Material provided Start Marker

-- ==== Sys2Proof/Machine/Control.lean ====
section
/-! DEFINITION. The control instructions NOP to BRK (R170, R190-R192). -/

namespace Sys2Proof.Machine

/-- The reserved field of the control format is zero. -/
def ctlOk (f : CtlF) : Bool := f.res == 0#14

/-- The format with every operand field zero, for NOP, HALT, RET and BRK (R187). -/
def ctlBare (f : CtlF) : Bool := ctlOk f && f.rs == 0#6 && f.imm32 == 0#32

/-- The engine command queues and DMA channels of a core are all empty (R168, R191). -/
def Core.quiet (k : Core) : Bool := (k.pos.all fun p => p.2.cmdq.isEmpty) && (k.dma.all fun p => p.2.isEmpty)

/-- A branch target of an offset from pc: the index when it lies in 0-32,767 (R170). -/
def target (pc : Nat) (imm : BitVec 32) : Option Nat :=
  let t : Int := pc + imm.toInt
  if 0 ≤ t ∧ t ≤ 32767 then some t.toNat else none

/-- A taken branch of core c to t (R192). -/
def branchTo (s : State) (c t : Nat) : Res :=
  .jump (s.modCore c fun k => { k with loops := popLoops t k.loops }) t

/-- NOP (R190). -/
def execNop (c : CoreId) (g : Guard) (f : CtlF) (s : State) : Out :=
  issueOut s c g 0x00 (ctlBare f) false [] fun _ => .done s

/-- HALT (R191): trap 0x06 with a reservation outstanding, then a wait for the command queues and DMA channels, then
the task ends. -/
def execHalt (c : CoreId) (g : Guard) (f : CtlF) (s : State) : Out :=
  issueOut s c g 0x01 (ctlBare f) false [] fun k =>
    if k.anyReserved then .fail 6
    else if !k.quiet then .wait s
    else .wait (s.setCore c { k with run := .halted })

/-- BR (R190): relative branch. -/
def execBr (c : CoreId) (g : Guard) (f : CtlF) (s : State) : Out :=
  issueOut s c g 0x02 (ctlOk f && f.rs == 0#6) false [] fun k =>
    match target k.pc f.imm32 with
    | some t => branchTo s c t
    | none => .fail 9

/-- BRR (R190): branch to the whole 32-bit register value. -/
def execBrr (c : CoreId) (g : Guard) (f : CtlF) (s : State) : Out :=
  issueOut s c g 0x03 (ctlOk f && f.imm32 == 0#32 && specOk f.rs.toNat) false [] fun k =>
    let t := (s.readReg k f.rs.toNat).toNat
    if t ≤ 32767 then branchTo s c t else .fail 9

/-- CALL (R190): push pc + 1, branch; the loop stack is unchanged (R192). -/
def execCall (c : CoreId) (g : Guard) (f : CtlF) (s : State) : Out :=
  issueOut s c g 0x04 (ctlOk f && f.rs == 0#6) false [] fun k =>
    match target k.pc f.imm32 with
    | some t =>
      if 8 ≤ k.rets.length then .fail 9
      else .jump (s.setCore c { k with rets := (k.pc + 1) % 2 ^ 15 :: k.rets }) t
    | none => .fail 9

/-- RET (R190): pop the return stack. -/
def execRet (c : CoreId) (g : Guard) (f : CtlF) (s : State) : Out :=
  issueOut s c g 0x05 (ctlBare f) false [] fun k =>
    match k.rets with
    | t :: rest => .jump (s.setCore c { k with rets := rest }) t
    | [] => .fail 9

/-- The loop that LOOP opens, none where R192 traps. -/
def loopOpen (k : Core) (n : Nat) (imm : BitVec 32) : Option LoopEntry :=
  let last : Int := k.pc + imm.toInt
  if n = 0 ∨ n > 2 ^ 24 - 1 ∨ imm.toInt < 2 ∨ last > 32767 then none
  else if 4 ≤ k.loops.length then none
  else
    match k.loops with
    | l :: _ => if last.toNat > l.last then none else some ⟨k.pc + 1, last.toNat, n⟩
    | [] => some ⟨k.pc + 1, last.toNat, n⟩

/-- LOOP (R192): open a counted loop. -/
def execLoop (c : CoreId) (g : Guard) (f : CtlF) (s : State) : Out :=
  issueOut s c g 0x06 (ctlOk f && specOk f.rs.toNat) false [] fun k =>
    match loopOpen k (s.readReg k f.rs.toNat).toNat f.imm32 with
    | some l => .jump (s.setCore c { k with loops := l :: k.loops }) ((k.pc + 1) % 2 ^ 15)
    | none => .fail 9

/-- BRK (R190): the breakpoint trap. -/
def execBrk (c : CoreId) (g : Guard) (f : CtlF) (s : State) : Out :=
  issueOut s c g 0x07 (ctlBare f) false [] fun _ => .fail 0xB

end Sys2Proof.Machine
end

Material provided End Marker

Which lines of the data include the string "target"? Copy each of them.

— The answer —
/-- A branch target of an offset from pc: the index when it lies in 0-32,767 (R170). -/
def target (pc : Nat) (imm : BitVec 32) : Option Nat :=
    match target k.pc f.imm32 with
    match target k.pc f.imm32 with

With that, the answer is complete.